Demand for past tales of the Expanded Universe will keep them in print, presented under the new Legends banner. 
On the screen, the first new canon to appear will be Star Wars Rebels. In print, the first new books to come from this creative collaboration include novels from Del Rey Books. First to be announced, John Jackson Miller is writing a novel that precedes the events of Star Wars Rebels and offers insight into a key character's backstory, with input directly from executive producers Dave Filoni, Simon Kinberg, and Greg Weisman. 
And this is just the beginning of a creatively aligned program of Star Wars storytelling created by the collaboration of incredibly talented people united by their love of that galaxy far, far away....


To summarize:

-The Expanded Universe is effectively getting a refresh.

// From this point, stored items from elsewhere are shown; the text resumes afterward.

-- ==== Sys2Proof/Machine/Dispatch.lean ====
section
/-! DEFINITION. exec: one arm per constructor of Instr, each one direct call of its meaning. -/

namespace Sys2Proof.Machine
open Sys2Proof
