/-- R135, R162, R281 to R283: each active element of a bank update makes one indivisible update of its word, in element order, without flags. `vlock` visits the distinct words in rising address order and takes free locks until one is held; `vunlock` frees those that this core
holds, each as a release at panel scope; both give mask bits that say which. (That a hub core's lock value is 1 and its locks lie in panel 0: log entry 49, the model's choice.) -/
def Obligations.BankUpdates : Prop :=
  ∀ (s : State) (vd vs2 : VReg) (rs1 : XReg) (w m : Bool) (acc : Nat → Access) (order : List Nat),
    let g := s.grp
    let eb := s.eb
    let sz := eb / 8
    let F := ffmt s.fmt
    let a := s.who
    let core := s.my.core
    let n2 := max 1 (g * 32 / eb)
    let acts := s.acts m
    let ptr (i : Nat) : Word := s.my.getX rs1 + BitVec.ofNat 64 (s.elem vs2 32 i)
    let update (f : Nat → Nat → Nat) : Exec :=
      let t := acts.foldl (fun (t : State) i => t.putAtomic core (acc i) sz (f (t.read (acc i).key (acc i).phys sz) (s.elem vd eb i))) s
      .next (s.retired [] ((t.charge a [(7, s.groups)]).onMy (fun c => { c with vbeg := 0#64 })))
    let larger (x y : Nat) : Nat := if ((F.value x).isNan || (F.value y).isNan) = true then F.nanCode else (F.pick true x y).bits
    let int := s.fmt = 2 ∨ s.fmt = 3
    let real := s.fmt = 6 ∨ s.fmt = 7
    let runs := n2 ≤ 8 ∧ s.my.vbeg.toNat < s.my.strip.vl.toNat ∧ s.RunsMem w m [.x rs1 w] [(vd, g), (vs2, n2)] ∧ s.my.Spatial [(vd, g)] ∧
      ∀ i ∈ acts, s.access (s.my.view a) (ptr i) { size := sz, align := sz, write := true, rmw := true, kind := .rmw } = .ok (acc i)
    let vl := s.my.strip.vl.toNat
    let all := (List.range vl).filter (fun i => !m || s.bit 0#6 i)
    let first := all.filter (fun i => !all.any (fun j => j < i && ptr j == ptr i))
    let locks (es : List Nat) : Prop := s.fmt = 3 ∧ 0 < vl ∧ s.RunsMem w m [.x rs1 w] [(vs2, n2)] ∧ (m = true → vd ≠ 0#6) ∧ Apart (vd, 1) (vs2, n2) ∧
      ∀ i ∈ es, s.access (s.my.view a) (ptr i) { size := 8, align := 8, write := true, rmw := true, kind := .lock } = .ok (acc i)
    let bits (es : List Nat) (t : State) : Exec :=
      .next (t.vGives [(7, (vl + s.myLanes.length - 1) / s.myLanes.length)] ⟨vd.toNat, 1, 1, true⟩ vl 0#6 ⟨(List.range vl).map (fun i => (i, if es.contains i then 1 else 0)), [], 0#5, 0#12⟩)
    let mine := core.getD 0 + 1
    let taken := order.takeWhile (fun i => s.read (acc i).key (acc i).phys 8 == 0)
    let freed := all.foldl (fun (r : State × List Nat) i =>
      if r.1.read (acc i).key (acc i).phys 8 = mine then (r.1.putRelease a (acc i) 8 0 true (some { scope := 2#3, know := r.1.knowledge (r.1.my.coreNo a) }), i :: r.2) else r) (s, [])
    (int → runs → exec (.vbadd vd vs2 rs1 w m) s = update (fun x y => (x + y) % 2 ^ eb)) ∧
    (int → runs → exec (.vbor vd vs2 rs1 w m) s = update (· ||| ·)) ∧
    (real → runs → exec (.vbfadd vd vs2 rs1 w m) s = update (fun x y => (F.deliver .rne .ieee (sumExact .rne [F.value x, F.value y])).bits)) ∧
    (real → runs → exec (.vbfmax vd vs2 rs1 w m) s = update larger) ∧
    (locks first → order.Perm first → order.Pairwise (fun i j => (acc i).phys + 8 ≤ (acc j).phys) → exec (.vlock vd vs2 rs1 w m) s = bits taken
    (taken.foldl (fun (t : State) i => (t.acquireAll (s.my.coreNo a) 2#3 (t.releasesAt (acc i).phys 8)).putAtomic core (acc i) 8 mine) s)) ∧
    (locks all → exec (.vunlock vd vs2 rs1 w m) s = bits freed.2 freed.1)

-The six live-action films and the 2008 Clone Wars TV series are now the only "past" stories considered to be absolute canon.

-Moving forward, ALL Star Wars stories, including films, TV series, novels, comics, video games, will ALL work together as one single canon.

-Future Star Wars stories can and will lift elements from past EU stories, bringing them forward into the new canon.

-Past EU stories will remain in print, now with the "Legends" banner to denote their separate-canon nature.


As someone who's read quite a few Star Wars novels, plenty of comics, and played nearly all the video games, I'm entirely cool with this. Yes, it definitively puts the "non-canon" label on the 35-year history of the EU, but that doesn't mean that the story "didn't happen"; it only means that future stories will be different. And that's fine. Honestly, I don't think I would want the Star Wars sequel films to be mere adaptations of old novels, or need to dodge and weave between hundreds of post-Return of the Jedi storylines in order to tell an original story.

One thing that's nice to see is how reverent Lucasfilm is being towards the EU even in spite of the new status of canon. They even put out a video that's essentially a montage of Lucasfilm employees gushing about the EU.





This "reset" or "reboot" of continuity is something that honestly needed to happen. George Lucas was never particularly willing to work with EU authors in the past, and as a result, the EU and film canon grew in different directions. Now that Post-ROTJ stories are being told in film, it's time to honestly re-evaluate what's best for the entire saga.

What I find most exciting about this announcement is the fact that from this point forward, every single Star Wars book is just as "real" as any Star Wars film. We can now read new Star Wars books and know for certain that what we're reading matters to the entire saga.

They've already announced the lineup of new novels coming out over the next couple of years:


The first book, A New Dawn, is a direct prequel to the upcoming TV series, Star Wars: Rebels. Heir to the Jedi is a Luke Skywalker story written in first-person and set between ANH and ESB. Lords of the Sith is a teamup story where the Emperor and Vader join forces. Tarkin is... about Tarkin, I guess.

I can't wait to read these new books. As a matter of fact, I completely plan on reading each and every Star Wars novel from now on. After all, if there's no gigantic backlog of books to go through (as there currently is with the past EU), why not start right now, at square one?

It's a very exciting time to be a Star Wars fan.